Create a new visualization

select the tag cloud (in visualization type)

select the index name

Then select add a fliter + (Button)
another popup is opened from the fliter list select the field name and selector operator is and in value textbox type the india and click save button

then Message shows no result found

what is the problem in visualization tab data not displaying.

please do the needful. Steps i follows to display data in visualization i mentioned above.

is there any mistake in above steps.


(David Pilato) #13

So you can run a first request to get the min value of the timestamp field with a min aggregation. And then exclude this value in your search body.


(David Pilato) #14

And please format your code using </> icon as explained in this guide. It will make your post more readable.

Or use markdown style like:

```
CODE
```

(narasiman) #15

ok. you told that first request to get the min value of the timestamp field with a min aggregation. And then exclude this value in your search body.

how to do please tell me which each step.

Because i am new to elastic search. please do the needful.


(David Pilato) #16

If you still don't know, please provide a sample data set with some docs that we can use as described in

It will help to better understand what you are doing.
Please, try to keep the example as simple as possible.

Please read carefully the instructions. It must be easily runnable.


(narasiman) #17

removing the duplicates the below code is not working

input {

jdbc {

jdbc_driver_library => "D:\mysql-connector-java-5.1.44\mysql-connector-java-5.1.44\mysql-connector-java-5.1.44-bin.jar"

jdbc_driver_class => "com.mysql.jdbc.Driver"

jdbc_connection_string => "jdbc:mysql://localhost:3306/sample"

jdbc_user => "root"

jdbc_password => "root"

jdbc_fetch_size => 10000

schedule => "* * * * *"
statement => "SELECT * from sample"

#codec => "json"

}

}

output {

elasticsearch {
hosts => ["localhost:9200"]
manage_template => false
index => "clinical" }

document_id => "%{[@metadata][_RRH_MR_NUM]}"

stdout { codec => rubydebug }
}

to remove the duplicates in elastic search i write the above code in my CONF file above.

but above code is not working.

Please do the needful.

what is the mistake in my above code.


(David Pilato) #18

Please format your code if you expect someone to read it.


(narasiman) #19

format my code and sent it again

input {

jdbc {

jdbc_driver_library => "D:\mysql-connector-java-5.1.44\mysql-connector-java-5.1.44\mysql-connector-java-5.1.44-bin.jar"

jdbc_driver_class => "com.mysql.jdbc.Driver"

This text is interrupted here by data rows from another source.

-- ==== Sys2Proof/Machine/Sync.lean ====
section
/-! DEFINITION. Control and synchronisation of a stream (R172, R173, R176, R180 to R182, R190, R205 to R207) and the events that end a
block. -/

namespace Sys2Proof.Machine

/-! ### Blocking -/

def blockFld : Stream → Fld
  | .F => F.SEQ_STAT.BLOCK_F
  | .B => F.SEQ_STAT.BLOCK_B

/-- Whether BLOCK_F or BLOCK_B shows a block (R192). -/
def blockShown : Block → Bool
  | .wait _ _ => true
  | .barWait _ _ => true
  | .put _ => true
  | .fence _ => false
  | .loadFault => false

/-- The stream blocks; the count of R180 starts with the limit then set, in units of 125 ticks. -/
def blockStream (s : State) (c : Nat) (st : Stream) (b : Block) : State :=
  let lim := 125 * sget s F.SEQ_WAIT_LIMIT.LIMIT 0 c
  let s := modStr s c st (fun x => { x with block := some b, since := s.tick, limit := lim })
  fput s (blockFld st) (b2n (blockShown b)) 0 c

/-- The stream no longer blocks and goes on at its next instruction. -/
def unblock (s : State) (c : Nat) (st : Stream) : State :=
  let s := modStr s c st (fun x => { x with block := none })
  let s := fput s (blockFld st) 0 0 c
  setPc s c st (pcOf s c st + 8)

/-- The block of a stream that runs. -/
def blockOf (s : State) (c : Nat) (st : Stream) : Option Block :=
  if isFrozen s || isStopped s || !(stream s c st).running then none else (stream s c st).block

/-! ### Plain control -/

/-- nop: none. An opcode that R197 does not list is ILLEGAL (R195). -/
def execNop (i : Issue) (opc : BitVec 8) (s : State) : Out :=
  issue opc.toNat (opc == 0 && zeroBits i 51 0) (fun t => advance t i) i s

/-- end: the stream issues nothing more in the run (R190). -/
def execEnd (i : Issue) (s : State) : Out :=
  issue 0x01 (zeroBits i 51 0) (fun t => retire (fun x => { x with ended := true }) t i) i s

/-- trap: SOFT with the immediate (R206). -/
def execTrap (i : Issue) (s : State) : Out :=
  issue 0x02 (zeroBits i 51 48) (fun t => precise t i 0x0D (fIMM48 i)) i s

/-! ### Branches (R205) -/

/-- Go to a target, or trap with ADDR_FAULT at the branch. -/
def branchTo (target : Word) (f : StreamState → StreamState) (s : State) (i : Issue) : State :=
  if target.toNat < 2 ^ 48 && inCodeRegion s i.cl target.toNat
  then setPc (modStr s i.cl i.st f) i.cl i.st target.toNat
  else precise s i 0x04 target.toNat

/-- pc + 8 × sext(OFF). -/
def branchTarget (s : State) (i : Issue) : Word := BitVec.ofNat 64 (pcNow s i) + 8 * sext32 (fOFF i)

def execB (i : Issue) (s : State) : Out :=
  issue 0x50 (zeroBits i 51 32) (fun t => branchTo (branchTarget t i) id t i) i s

def execBl (i : Issue) (s : State) : Out :=
  issue 0x51 (isS (fRD i) && zeroBits i 45 32)
    (fun t => branchTo (branchTarget t i) (fun x => setSreg x (fRD i) (BitVec.ofNat 64 (pcNow t i + 8))) t i) i s

def execBi (i : Issue) (s : State) : Out :=
  issue 0x52 (zeroBits i 51 46 && isA (fRA i) && zeroBits i 39 0)
    (fun t => branchTo (areg (strOf t i) (fRA i)) id t i) i s

/-! ### Tokens -/

/-- sig: COUNT rises by V, or TOKEN_RANGE (R172). -/
def execSig (i : Issue) (s : State) : Out :=
  issue 0x60 (zeroBits i 51 48 && zeroBits i 39 16 && fV i ≠ 0)
    (fun t =>
      if tokFull t i.cl (fK i) (fV i) then precise t i 0x08 (fK i)
      else advance (setTokCount t i.cl (fK i) (tokCount t i.cl (fK i) + fV i)) i) i s

/-- Take v from a token; held rings then find room (R173, R426). -/
def takeToken (s : State) (c k v : Nat) : State := applyBells (setTokCount s c k (tokCount s c k - v)) c

/-- wait (R173). -/
def execWait (i : Issue) (s : State) : Out :=
  issue 0x61 (zeroBits i 51 48 && zeroBits i 39 16)
    (fun t =>
      if fV i = 0 then advance t i
      else if fV i ≤ tokCount t i.cl (fK i) then advance (takeToken t i.cl (fK i) (fV i)) i
      else blockStream t i.cl i.st (.wait (fK i) (fV i))) i s

/-- Whether stream F waits on token k and would be served first (R173, R193). -/
def servedFirst (s : State) (c : Nat) (st : Stream) (k : Nat) : Bool :=
  match st, (stream s c .F).block with
  | .B, some (.wait k' v') => k' = k && v' ≤ tokCount s c k
  | _, _ => false

/-- A blocked wait whose token holds enough unblocks and subtracts (R173). -/
def execWaitSatisfied (cl : ClusterIx) (st : Stream) (s : State) : Out :=
  match blockOf s cl st with
  | some (.wait k v) =>
    if v ≤ tokCount s cl k && !servedFirst s cl st k then .next (unblock (takeToken s cl k v) cl st) else .next s
  | _ => .next s

/-! ### Fences (R176) -/

/-- Whether the operations that a fence covers have completed. A remote write is acknowledged when its operation completes, so fence.g asks for
no more than fence.c; the writes become visible as it ends (fenceWrites). -/
def fenceClear (s : State) (c : Nat) (st : Stream) : FenceKind → Bool
  | .s => (clu s c).inflight.all (fun o => o.st != st)
  | _ => (clu s c).inflight.isEmpty

/-- Format Y with KIND as given and every other field reserved. -/
def fenceLegal (kind : Nat) (i : Issue) : Bool := zeroBits i 51 40 && fKIND i = kind && zeroBits i 37 0

/-- Fence: go on, or block. -/
def fenceOr (kind : FenceKind) (i : Issue) (s : State) : State :=
  if fenceClear s i.cl i.st kind then advance (if kind = .g then fenceWrites s i.cl else s) i else blockStream s i.cl i.st (.fence kind)

def execFenceS (i : Issue) (s : State) : Out := issue 0x03 (fenceLegal 0 i) (fenceOr .s i) i s
def execFenceC (i : Issue) (s : State) : Out := issue 0x03 (fenceLegal 1 i) (fenceOr .c i) i s
def execFenceG (i : Issue) (s : State) : Out := issue 0x03 (fenceLegal 2 i) (fenceOr .g i) i s

/-! ### Barriers (R181, R182) -/

/-- The barrier is named by the image, is not barrier 63, and the cluster takes part (R181). -/
def barNamed (s : State) (c b : Nat) : Bool :=
  b < 63 && (match partOf s c with
    | some p => (match (part s p).image with
      | some im => natBit im.barriers.toNat b && (barMembers s p b).contains c
      | none => false)
    | none => false)

/-- A first arrival of the cluster in the generation (R182). -/
def barFresh (s : State) (c b : Nat) : Bool := barNamed s c b && !(bar s b).locals.contains c

/-- The wait part of bar and bar.wt: pass, or block until the generation of the last arrival completes; the stream stands at its
instruction. -/
def barWaitPart (s : State) (c : Nat) (st : Stream) (b : Nat) : State :=
  if barPassed s c b then unblock (seeWrites s c) c st
  else blockStream s c st (.barWait b ((nget (clu s c).barLast b).getD 0))

/-- The arrival after its fence.g, and for bar the wait. -/
def barAfterFence (s : State) (c : Nat) (st : Stream) (b : Nat) (waits : Bool) : State :=
  if barFresh s c b then
    let s := barArrive (fenceWrites s c) c b
    if waits then barWaitPart s c st b else unblock s c st
  else takeTrap s c st (pcOf s c st) 0x0A b false

def barLegal (i : Issue) : Bool := zeroBits i 51 38 && zeroBits i 31 0

/-- bar.arr and bar: BARRIER_FAULT, or fence.g and then the arrival. -/
def barIssue (waits : Bool) (i : Issue) (s : State) : State :=
  if !barFresh s i.cl (fBAR i) then precise s i 0x0A (fBAR i)
  else if fenceClear s i.cl i.st .g then barAfterFence s i.cl i.st (fBAR i) waits
  else blockStream s i.cl i.st (.fence (if waits then .thenBar (fBAR i) else .thenArrive (fBAR i)))

def execBar (i : Issue) (s : State) : Out := issue 0x62 (barLegal i) (barIssue true i) i s
def execBarArr (i : Issue) (s : State) : Out := issue 0x63 (barLegal i) (barIssue false i) i s

/-- bar.wt (R182). -/
def execBarWt (i : Issue) (s : State) : Out :=
  issue 0x64 (barLegal i)
    (fun t => if !barNamed t i.cl (fBAR i) then precise t i 0x0A (fBAR i) else barWaitPart t i.cl i.st (fBAR i)) i s

/-- A blocked fence releases its stream once the operations it covers have completed (R176). -/
def execFenceRelease (cl : ClusterIx) (st : Stream) (s : State) : Out :=
  match blockOf s cl st with
  | some (.fence kind) =>
    if !fenceClear s cl st kind then .next s
    else match kind with
      | .thenArrive b => .next (barAfterFence s cl st b false)
      | .thenBar b => .next (barAfterFence s cl st b true)
      | .g => .next (unblock (fenceWrites s cl) cl st)
      | _ => .next (unblock s cl st)
  | _ => .next s

/-! ### mbx.put (R207) -/

/-- The private mailbox of a cluster takes a put: empty, open, and no notice of the sequencer waits before it (R422). -/
def privateFree (s : State) (c : Nat) : Bool := !mbxFull s c && !mbxClosed s c && (clu s c).notices.isEmpty

/-- The address of MBX_PUTn. -/
def putAddr (n : Nat) : Nat := regAddr .MBX_PUT n 0

/-- mbx.put to the private mailbox (SELF = 1) or to the partition's open mailbox. -/
def putBody (i : Issue) (s : State) : State :=
  let w := sreg (strOf s i) (fieldOf i 51 46)
  if fSELF i = 1 then
    if privateFree s i.cl then advance (mbxPost s i.cl w 0 i.cl) i
    else blockStream s i.cl i.st (.put w)
  else
    let n := fMB i
    if some n ≠ (partOf s i.cl).map (· + 56) then precise s i 0x04 (putAddr n)
    else if mbxFull s n || mbxClosed s n then precise s i 0x0B n
    else advance (mbxPost s n w 0 i.cl) i

def execMbxPut (i : Issue) (s : State) : Out :=
  issue 0x65 (isS (fieldOf i 51 46) && zeroBits i 38 0 && (fSELF i = 0 || fMB i = 0)) (putBody i) i s

/-- A stream blocked on its full private mailbox posts once space frees; F before B (R207, R422). -/
def execPutUnblock (cl : ClusterIx) (st : Stream) (s : State) : Out :=
  match blockOf s cl st with
  | some (.put w) =>
    let fFirst := match st, (stream s cl .F).block with
      | .B, some (.put _) => true
      | _, _ => false
    if privateFree s cl && !fFirst then .next (unblock (mbxPost s cl w 0 cl) cl st) else .next s
  | _ => .next s

/-! ### The wait limit and the end of a stream -/

/-- What a blocked instruction waits for has come: arrival wins over expiry (R180, R193). -/
def blockMet (s : State) (c : Nat) : Block → Bool
  | .wait k v => v ≤ tokCount s c k
  | .barWait b _ => barPassed s c b
  | .put _ => privateFree s c
  | _ => false

/-- Token, barrier or mailbox number of a block that R180 counts. -/
def blockInfo (c : Nat) : Block → Option Nat
  | .wait k _ => some k
  | .barWait b _ => some b
  | .put _ => some c
  | _ => none

/-- The block of a stream that runs or has the rest of the cycle in which the other stream trapped (R193). -/
def timedBlock (s : State) (c : Nat) (st : Stream) : Option Block :=
  if isFrozen s || isStopped s || !((stream s c st).running || (stream s c st).lastCycle) then none else (stream s c st).block

/-- A stream blocked for SEQ_WAIT_LIMIT traps with WAIT_TIMEOUT (R180); the cycle of the other stream's trap ends with it (R185). -/
def execWaitTimeout (cl : ClusterIx) (st : Stream) (s : State) : Out :=
  match timedBlock s cl st with
  | none => .next s
  | some b =>
    match blockInfo cl b with
    | none => .next s
    | some info =>
      let x := stream s cl st
      let t := takeTrap s cl st (pcOf s cl st) 0x09 info false
      if x.limit ≠ 0 && x.since + x.limit ≤ s.tick && !blockMet s cl b
      then .next (if x.running then t else endCycle t cl) else .next s

def endedFld : Stream → Fld
  | .F => F.SEQ_STAT.F_ENDED
  | .B => F.SEQ_STAT.B_ENDED

/-- A stream that executed end stops once its operations have completed; the second stop posts the step-end notice (R190). -/
def execStreamEnd (cl : ClusterIx) (st : Stream) (s : State) : Out :=
  let x := stream s cl st
  if isFrozen s || isStopped s || !x.running || !x.ended || !fenceClear s cl st .s then .next s
  else
    let s := modStr s cl st (fun x => { x with running := false })
    let s := fput s (endedFld st) 1 0 cl
    if fbit s F.SEQ_STAT.F_ENDED 0 cl && fbit s F.SEQ_STAT.B_ENDED 0 cl
    then .next (seqNotice (fput s F.SEQ_STAT.STATE 3 0 cl) cl 1) else .next s

end Sys2Proof.Machine
end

jdbc_connection_string => "jdbc:mysql://localhost:3306/sample"

jdbc_user => "root"

jdbc_password => "root"

jdbc_fetch_size => 10000

schedule => "* * * * *"
statement => "SELECT * from sample"

#codec => "json"

}

}

output {

elasticsearch {
hosts => ["localhost:9200"]
manage_template => false
index => "clinical" }

document_id => "%{[@metadata][_RRH_MR_NUM]}"

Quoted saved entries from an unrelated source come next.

/-! ### IDENTITY (R448) -/

def helperData (s : State) : List Byte := flBytes s 0x20000 0x10000

/-- The seed of a key. -/
def idSeed (k : List Byte) : List Byte := (sha3 (asciiBytes "KRYJO-P40-ID" ++ fixLen 32 k)).take 32

/-- The key is derived; K and its seed are not kept. -/
def execIdentity (s : State) : Out :=
  if !inPhase s 4 then .next s
  else match Config.pufKey (s.boot.puf.getD 0) (helperData s) with
    | none => .next (stopStart s 0x8A05 1 0)
    | some k =>
      let key := Mldsa.keyGen (idSeed k)
      let pk := key.1
      if pk ≠ certSubject (devCert s) then .next (stopStart s 0x8A05 2 0)
      else
        let s := modBoot s (fun b => { b with pk := pk, sk := key.2, puf := none })
        .next (nextPhase (extend s 7 (sha3 pk)) 5)

/-! ### DOMAINS (R438) -/

/-- Requests of domains lo to hi - 1 that arrive in a tick. -/
def requestDomains (s : State) (lo hi tick : Nat) : State :=
  let q := (List.range (hi - lo)).foldl (fun q i => insertWake ⟨tick, lo + i, 0⟩ q) s.power.queue
  fput (modPower s (fun y => { y with queue := q })) F.PWR_TOK_STAT.QUEUED q.length

/-- Whether a domain has been asked for and is not usable yet. -/
def domainBusy (s : State) (n : Nat) : Bool :=
  s.power.queue.any (fun w => w.code == n) || (nget s.power.waking n).isSome

/-- The requests go out; the phase ends when the last domain is usable. -/
def execDomains (s : State) : Out :=
  if !inPhase s 5 then .next s
  else if s.power.on.contains 47 || (List.range 48).any (domainBusy s) then
    .next (if (List.range 48).any (domainBusy s) then s else nextPhase s 6)
  else .next (requestDomains (requestDomains s 32 48 s.tick) 0 32 (s.tick + 1))

/-! ### SELFTEST (R260, R261) -/

/-- A code word with bit k changed: d0 to d63, then c0 to c7 (R260). -/
def flipCode (k : Nat) (w : CodeWord) : CodeWord :=
  if k < 64 then ⟨w.data ^^^ BitVec.ofNat 64 (2 ^ k), w.chk⟩ else ⟨w.data, w.chk ^^^ BitVec.ofNat 8 (2 ^ (k - 64))⟩

/-- Patterns of the self-test for each of the two base words. -/
def patternsPerBase : Nat := 1 + 72 + 16 + 71 + 1 + 72

/-- The base word of pattern n, numbered base by base in the order of R260's table. -/
def patternBase (n : Nat) : Word := if n < patternsPerBase then 0 else BitVec.allOnes 64

/-- The words that pattern n feeds to an instance, each with its error. -/
def patternWords (inst n : Nat) : List CodeWord :=
  let b := patternBase n
  let k := n % patternsPerBase
  if k = 0 then [codeWord b]
  else if k ≤ 72 then [flipCode (k - 1) (codeWord b)]
  else if k ≤ 88 then
    let x := Config.neighbours inst (k - 73)
    [flipCode (x.1 % 72) (codeWord b), flipCode (x.2 % 72) (codeWord b)]
  else if k ≤ 159 then [flipCode (k - 89) (flipCode (k - 88) (codeWord b))]
  else if k = 160 then [poisonWord b]
  else [flipCode (k - 161) (poisonWord b)]

/-- What a checker finds: 0 clean, 1 CE, 2 UE, 3 POISON. -/
def resultOf (w : CodeWord) : Nat :=
  match classOf (syndromeOf w) with
  | .clean => 0
  | .checkBit | .dataBit _ => 1
  | .ue => 2
  | .poison => 3

/-- The result that R260 expects of each word of pattern n. -/
def patternExpects (n : Nat) : Nat :=
  let k := n % patternsPerBase
  if k = 0 then 0 else if k ≤ 88 then 1 else if k ≤ 159 then 2 else if k = 160 then 3 else 2

/-- A checker that follows the word code gives the expected result, with the word restored where that is a CE. -/
def patternPasses (inst n : Nat) : Bool :=
  (patternWords inst n).all (fun w => resultOf w == patternExpects n && (patternExpects n ≠ 1 || deliveredData w == patternBase n))

/-- Patterns of an instance in all. -/
def patternCount : Nat := 2 * patternsPerBase

/-- A channel that start-up finds bad goes to a new record (R261, R440). -/
def condemnChannel (s : State) (ch cause : Nat) : State :=
  if s.integ.pending.any (fun d => d.1 == 3 && d.2.1 == ch) || !(channels s).contains ch then s
  else { s with integ := { s.integ with pending := s.integ.pending ++ [(3, ch, cause)] } }

/-- A channel still waits for its record, and nothing blocks its retirement. -/
def channelsWait (s : State) : Bool := s.integ.pending.any (fun d => d.1 == 3) && !fbit s F.HUB_MEM_STAT.BLOCKED

/-- The hub itself, its fabric or the optical path failed. -/
def failHub (s : State) (f : SelfTestFail) : State :=
  alert (fbOffer (fput s F.HUB_BOOT_STAT.STOPPED 1) f.source.toNat 0x8408 f.inst.toNat f.pattern.toNat 0) F.HUB_ALERT.SELFTEST_HUB

/-- What a failing instance leads to, by its die (R261). -/
def failOne (s : State) (f : SelfTestFail) : State :=
  let src := f.source.toNat
  let die := src / 0x1000
  if die = 1 || die = 2 then
    fput (fbOffer s src 0x0407 f.inst.toNat f.pattern.toNat 0) F.ECC_STEST_CLU.WITHHELD (fget s F.ECC_STEST_CLU.WITHHELD ||| 2 ^ (src % 32))
  else if die = 3 then f.guards.foldl (fun s c => condemnChannel s c 3) (fbOffer s src 0x0407 f.inst.toNat f.pattern.toNat 0)
  else if die = 4 then
    f.guards.foldl (fun s n => if n < 24 then enter s n pFAILED else s) (fbOffer s src 0x0407 f.inst.toNat f.pattern.toNat 0)
  else failHub s f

stdout { codec => rubydebug }
}

to remove the duplicates in elastic search i write the above code in my CONF file above.

but above code is not working.

please help me. what is wrong in my above code. i tried several times it is not working,


(David Pilato) #20

Please read what I wrote here.

Edit your post. Make sure in the preview window that it is correct. Thanks.